SBIR Phase I: Photolithographic Patterning of Reactive Nano-scale Multilayer Materials for Hermetic Wafer Scale Packaging

SBIR 第一阶段：用于密封晶圆级封装的反应性纳米级多层材料的光刻图案化

• 批准号: 0318954
• 负责人: Tanya Snyder
• 金额: $ 10万
• 依托单位: MicroHouse Technologies
• 依托单位国家: 美国
• 项目类别: Standard Grant
• 财政年份: 2003
• 资助国家: 美国
• 起止时间: 2003-07-01 至 2004-06-30
• 项目状态: 已结题
• 来源: https://www.nsf.gov/awardsearch/showAward?AWD_ID=0318954&HistoricalAwards=false
• 关键词: SBIR; Phase; Photolithographic; Patterning; Reactive

This Small Business Innovation Research Phase I project involves a feasibility study of lithographically patterning reactive nanoscale multilayer foils for use in hermetic waferscale packages for MEMS and other electronic devices. A patterned reactive foil sandwiched between two wafers can be ignited and will self-propagate, providing the heat needed for wafer bonding. Because the reaction is very rapid, heat is localized to the vicinity of the foil. Therefore high temperature hermetic bonds confined to the lithographic pattern are obtainable, while temperature sensitive components inside of the sealed package remain unaffected. These foils can also be used to join dissimilar materials with dramatically different thermal expansion coefficients without creating large residual stresses. A typical MEMS device produced today, 80% of the manufacturing cost goes into packaging. Waferscale packaging will dramatically reduce this cost because it leverages knowledge, equipment, and cost models from the semiconductor industry. Features include hermeticity, miniaturization, massively parallel assembly, automated equipment with increased repeatability and yields, and substantial integration of electronic, optical, and mechanical features. Patterning of reactive foils as covered in this proposal will enable wafer bonding that can be generically used for low cost miniaturized packaging of sensing, optical, medical, RF and other MEMS devices.

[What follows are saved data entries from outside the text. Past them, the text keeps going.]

-- ==== Sys2Proof/Tests/Slice0.lean ====
section
/-! SUPPORT. The model's own tests: the well-formedness smoke test, words written out from 30_encoding.md, single steps
checked against 95_test_vectors.md, and for every statement with hypotheses a state that meets them. -/

namespace Sys2Proof.Tests

open Sys2Proof.Machine

/-! ## States to test on -/

/-- Cells `i, i + 1, ...` (modulo n) holding the bytes. -/
def fill (n : Nat) : Memory → Nat → List Byte → Memory
  | m, _, [] => m
  | m, i, b :: bs => fill n (m.write (i % n) b) (i + 1) bs

/-- `n` times the byte. -/
def many (n : Nat) (b : Byte) : List Byte := List.replicate n b
@[simp] theorem many_length (n : Nat) (b : Byte) : (many n b).length = n := List.length_replicate
theorem many_all (n : Nat) {b : Byte} (hb : b ≠ 0#8) : (many n b).all (· ≠ 0#8) = true := by
  simp only [many, List.all_eq_true, List.mem_replicate]
  rintro _ ⟨_, rfl⟩
  exact decide_eq_true hb

/-- The reset state of a block with N = n and HW_RX_DEPTH = 1. -/
def resetState (n : Nat) : State := { State.reset with params := ⟨n, 1⟩ }

/-- READY with capacity n, the bytes buffered from the cursor on. -/
def ready (n rd : Nat) (bytes : List Byte) : State :=
  { resetState n with
    mode := .ready, bound := true, moduleEn := true, rxEn := true, txEn := true, brg := 0x0007#16,
    q := fill n [] rd bytes, rd := rd, wr := (rd + bytes.length) % n, count := bytes.length }

/-- READY with N = 8 and one record held by the peripheral. -/
def holding (r : RxRecord) (bytes : List Byte) : State := { ready 8 0 bytes with hwRx := [r] }

/-- TORN_DOWN with N = 8 and three bytes left (T28). -/
def torn : State :=
  { ready 8 0 [0x01#8, 0x02#8, 0x03#8] with
    mode := .tornDown, bound := false, moduleEn := false, rxEn := false, txEn := false, brg := 0#16 }

/-- READY, frozen by an illegal word (T72). -/
def frozenReady : State := { ready 8 0 [0x41#8] with fault := .illegalOp }

/-- A block frozen before INIT (P5). -/
def frozenUninit : State := { resetState 8 with fault := .notReady }

/-- The state after a step that answers one, and the state itself where it does not. -/
def after (o : StepOutcome) (s : State) : State :=
  match o with
  | .next t => t
  | .fault _ => s
  | .refused _ => s

/-- The last result record of a step. -/
def resultOf (o : StepOutcome) : Option Result :=
  match o with
  | .next t => t.results.getLast?
  | .fault _ => none
  | .refused _ => none

/-! ## Well-formedness: an ill-formed term for each check -/

theorem test_argBytes_256_refused : argBytesWellFormed (many 256 0#8) = false := by
  simp [argBytesWellFormed, maxArg]
theorem test_argBytes_255_accepted : argBytesWellFormed (many 255 0#8) = true := by
  simp [argBytesWellFormed, maxArg]
theorem test_text_253_refused : textWellFormed (many 253 0x41#8) = false := by simp [textWellFormed]
theorem test_text_with_null_refused : textWellFormed [0x4F#8, 0x00#8] = false := by decide
theorem test_text_252_accepted : textWellFormed (many 252 0x41#8) = true := by
  rw [textWellFormed, many_all 252 (by decide), many_length]
  decide
theorem test_sendb_line_refused : (AsmLine.sendb (many 256 0#8)).wellFormed = false := by
  simp [AsmLine.wellFormed, argBytesWellFormed, maxArg]
theorem test_send_line_refused : (AsmLine.send 0x10#8 (many 256 0#8)).wellFormed = false := by
  simp [AsmLine.wellFormed, argBytesWellFormed, maxArg]
theorem test_sends_line_refused : (AsmLine.sends 0x10#8 [0x00#8]).wellFormed = false := by decide
theorem test_event_refused : Event.wellFormed (.ctrl 0x7000#16 0#32 (many 256 0#8)) = false := by
  simp [Event.wellFormed, argBytesWellFormed, maxArg]
theorem test_memory_out_of_order_refused : Memory.wf [(2, 0x01#8), (1, 0x02#8)] = false := by decide
theorem test_memory_repeated_refused : Memory.wf [(1, 0x01#8), (1, 0x02#8)] = false := by decide

/-! ## Words written out from the encoding (R80, R81): op, rsv, imm8 -/

theorem test_decode_init : decode 0b0001000000000000#16 = .ok .init := by decide
theorem test_decode_tdown : decode 0b0010000000000000#16 = .ok .tdown := by decide
theorem test_decode_pop : decode 0b0011000000000000#16 = .ok .pop := by decide
theorem test_decode_peek : decode 0b0100000010000001#16 = .ok (.peek 0x81#8) := by decide
theorem test_decode_flush : decode 0b0101000000000000#16 = .ok .flush := by decide
theorem test_decode_stat : decode 0b0110000000000000#16 = .ok .stat := by decide
theorem test_decode_sendb : decode 0b0111000000000000#16 = .ok .sendb := by decide
theorem test_decode_parse : decode 0b1000000000000000#16 = .ok .parse := by decide
theorem test_decode_send : decode 0b1001000001000010#16 = .ok (.send 0x42#8) := by decide
/-- T60 to T68. -/
theorem test_decode_illegal_words :
    [0x0000#16, 0xA000#16, 0xF0FF#16, 0x3100#16, 0x3001#16, 0x6001#16, 0x1001#16, 0x4F01#16, 0x9800#16].all
      (fun w => illegal w && !(decode w).isOk) = true := by decide
theorem test_decodeTableWord_peek : decodeTableWord 16 0x40FF = some (.peek 0xFF#8) := by decide
theorem test_decodeTableWord_reserved : decodeTableWord 16 0xA000 = none := by decide
/-- T69: POP as the first operation after reset raises NOT_READY. -/
theorem test_first_step_pop : (after (step (State.reset.withFetchWord 16 0x3000)) State.reset).fault = .notReady := by
  decide
/-- INIT as the first operation after reset. -/
theorem test_first_step_init : (after (step (State.reset.withFetchWord 16 0x1000)) State.reset).mode = .ready := by
  decide

/-! ## Single steps, against 95_test_vectors.md -/

/-- T25. -/
theorem test_init_ready :
    (after (exec .init (resetState 8)) torn).mode = .ready ∧ (after (exec .init (resetState 8)) torn).rxEn = true := by
  decide
/-- T26. -/
theorem test_init_again : resultOf (exec .init (ready 8 0 [])) = some (.fault 4#3) := by decide
/-- T28. -/
theorem test_tdown_keeps_the_queue :
    after (exec .tdown (ready 8 0 [0x01#8, 0x02#8, 0x03#8])) torn = { torn with results := [.ack] } := by decide
/-- T32. -/
theorem test_tdown_again : resultOf (exec .tdown torn) = some (.fault 3#3) := by decide
/-- T14: the read cursor wraps. -/
theorem test_pop_wraps :
    resultOf (exec .pop (ready 8 7 [0x5A#8, 0x5B#8])) = some (.byte 0x5A#8 false) ∧
      (after (exec .pop (ready 8 7 [0x5A#8, 0x5B#8])) torn).rd = 0 := by decide
/-- T12. -/
theorem test_pop_empty : resultOf (exec .pop (ready 8 0 [])) = some (.byte 0x00#8 true) := by decide
/-- T17 and T19: a stale byte, through an index that wraps. -/
theorem test_peek_stale :
    resultOf (exec (.peek 0xFF#8) { ready 4 1 [0x0B#8] with q := [(0, 0x0A#8), (1, 0x0B#8)] }) =
      some (.byte 0x0A#8 false) := by decide
/-- T16: an unset cell is a draw. -/
theorem test_peek_unset : resultOf (exec (.peek 2#8) (ready 4 0 [0x0A#8, 0x0B#8])) = some (.byte (Config.draw 0) false) :=
  rfl
/-- T21. -/
theorem test_flush :
    after (exec .flush { ready 8 3 [0x04#8, 0x05#8, 0x06#8] with lastRxMs := 5#32 }) torn =
      { ready 8 3 [0x04#8, 0x05#8, 0x06#8] with
        lastRxMs := 5#32, rd := 0, wr := 0, count := 0, results := [.ack] } := by decide
/-- T24. -/
theorem test_stat_after_reset :
    resultOf (exec .stat (resetState 8)) =
      some (.status ⟨0#2, 0#3, false, false, false, false, false, 0#16, 0#16, 0#16, 0#16, 0#32, 0#16⟩) := by decide
/-- T72: STAT while frozen. -/
theorem test_stat_frozen :
    resultOf (exec .stat frozenReady) =
      some (.status ⟨1#2, 1#3, true, true, true, true, false, 0#16, 1#16, 0#16, 1#16, 0#32, 0x0007#16⟩) := by decide
/-- T33. -/
theorem test_sendb :
    (after (exec .sendb { ready 8 0 [] with argBytes := [0x55#8, 0xAA#8] }) torn).txOut = [0x55#8, 0xAA#8] := by decide
/-- T34. -/
theorem test_sendb_before_init : resultOf (exec .sendb (resetState 8)) = some (.fault 2#3) := by decide
/-- V1: the frame of the source's scenario, under the parse procedure. -/
theorem test_parse_frame :
    resultOf (exec .parse (ready 8 0 [0x02#8, 0x05#8, 0xAA#8, 0xBB#8, 0x16#8])) =
      some (.packet (.ok ⟨0x02#8, 3#8, [0xAA#8, 0xBB#8, 0x16#8], 0x00#8⟩)) := by decide
/-- T47: a frame that wraps, N = 5. -/
theorem test_parse_wraps :
    after (exec .parse (ready 5 3 [0x02#8, 0x04#8, 0x33#8, 0x35#8])) torn =
      { ready 5 3 [0x02#8, 0x04#8, 0x33#8, 0x35#8] with
        rd := 2, wr := 2, count := 0, results := [.packet (.ok ⟨0x02#8, 2#8, [0x33#8, 0x35#8], 0x00#8⟩)] } := by decide
/-- T50: the zero-length substitution. -/
theorem test_send_empty :
    (after (exec (.send 0x10#8) (ready 8 0 [])) torn).txOut = [0x10#8, 0x03#8, 0x00#8, 0x13#8] := by decide
/-- T53. -/
theorem test_send_two :
    (after (exec (.send 0x11#8) { ready 8 0 [] with argBytes := [0x01#8, 0x02#8] }) torn).txOut =
      [0x11#8, 0x04#8, 0x01#8, 0x02#8, 0x16#8] := by decide
/-- T54: SENDS "OK". -/
theorem test_sends_data : sendFrame 0x20#8 (sendsData [0x4F#8, 0x4B#8]) =
    [0x20#8, 0x05#8, 0x4F#8, 0x4B#8, 0x00#8, 0x21#8] := by decide
/-- T58. -/
theorem test_send_too_long :
    resultOf (exec (.send 0x42#8) { ready 8 0 [] with argBytes := many 254 0#8 }) = some (.fault 5#3) := by
  rw [exec_raise (admission_argLength rfl rfl (by simp [maxPayload]))]
  rfl
/-- T1: the second record overruns. -/
theorem test_line_overrun :
    lineStep ⟨0x42#8, false, false⟩ (holding ⟨0x41#8, false, false⟩ []) =
      { holding ⟨0x41#8, false, false⟩ [] with oerr := true } := by decide
/-- T9: a record before INIT is lost. -/
theorem test_line_before_init : lineStep ⟨0x01#8, false, false⟩ (resetState 8) = resetState 8 := by decide
/-- T2. -/
theorem test_drain_appends :
    after (drainStep 5#32 { holding ⟨0x41#8, false, false⟩ [] with oerr := true }) torn =
      { ready 8 0 [] with q := [(0, 0x41#8)], wr := 1, count := 1, lastRxMs := 5#32 } := by decide
/-- T7: a record with an error flag is dropped, the overrun flag is cleared. -/
theorem test_drain_drops :
    after (drainStep 3#32 { holding ⟨0x01#8, true, false⟩ [] with oerr := true }) torn = ready 8 0 [] := by decide
/-- T8: a byte at a full buffer is dropped, N = 2. -/
theorem test_drain_full :
    after (drainStep 3#32 { ready 2 0 [0x01#8, 0x02#8] with hwRx := [⟨0x03#8, false, false⟩] }) torn =
      ready 2 0 [0x01#8, 0x02#8] := by decide
/-- T73: a second fault is not raised. -/
theorem test_frozen_refuses : resultOf (exec .init frozenReady) = some .refused := by decide
/-- T74. -/
theorem test_reset_unfreezes : frozenReady.physicalReset = resetState 8 := by decide

/-! ## Witnesses: states that meet the hypotheses of the statements -/

theorem witness_ready_inv : (ready 8 0 [0x02#8, 0x05#8, 0xAA#8, 0xBB#8, 0x16#8]).Inv := by constructor <;> decide
theorem witness_ready_empty_inv : (ready 8 0 []).Inv := by constructor <;> decide
theorem witness_ready_wrapped_inv : (ready 8 7 [0x5A#8, 0x5B#8]).Inv := by constructor <;> decide
theorem witness_ready_full_inv : (ready 4 0 [0x20#8, 0x04#8, 0x41#8, 0x65#8]).Inv := by constructor <;> decide
theorem witness_uninit_inv : (resetState 8).Inv := by constructor <;> decide
theorem witness_torn_inv : torn.Inv := by constructor <;> decide
theorem witness_frozen_inv : frozenReady.Inv := by constructor <;> decide
theorem witness_holding_inv : (holding ⟨0x41#8, false, false⟩ []).Inv := by constructor <;> decide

该小型企业创新研究第一阶段项目涉及对用于 MEMS 和其他电子设备的密封晶圆级封装的反应性纳米级多层箔进行光刻图案化的可行性研究。夹在两个晶圆之间的图案化反应箔可以被点燃并自行传播，提供晶圆键合所需的热量。由于反应非常快，热量集中在箔片附近。因此，可以获得仅限于光刻图案的高温密封粘合，而密封封装内部的温度敏感元件不受影响。这些箔片还可用于连接热膨胀系数显着不同的不同材料，而不会产生大的残余应力。如今生产的典型 MEMS 器件，80% 的制造成本都用于封装。晶圆级封装将大大降低这一成本，因为它利用了半导体行业的知识、设备和成本模型。其特点包括密封性、小型化、大规模并行组装、具有更高重复性和产量的自动化设备，以及电子、光学和机械功能的实质性集成。本提案中涵盖的反应性箔图案化将使晶圆键合成为可能，可普遍用于传感、光学、医疗、射频和其他 MEMS 设备的低成本小型化封装。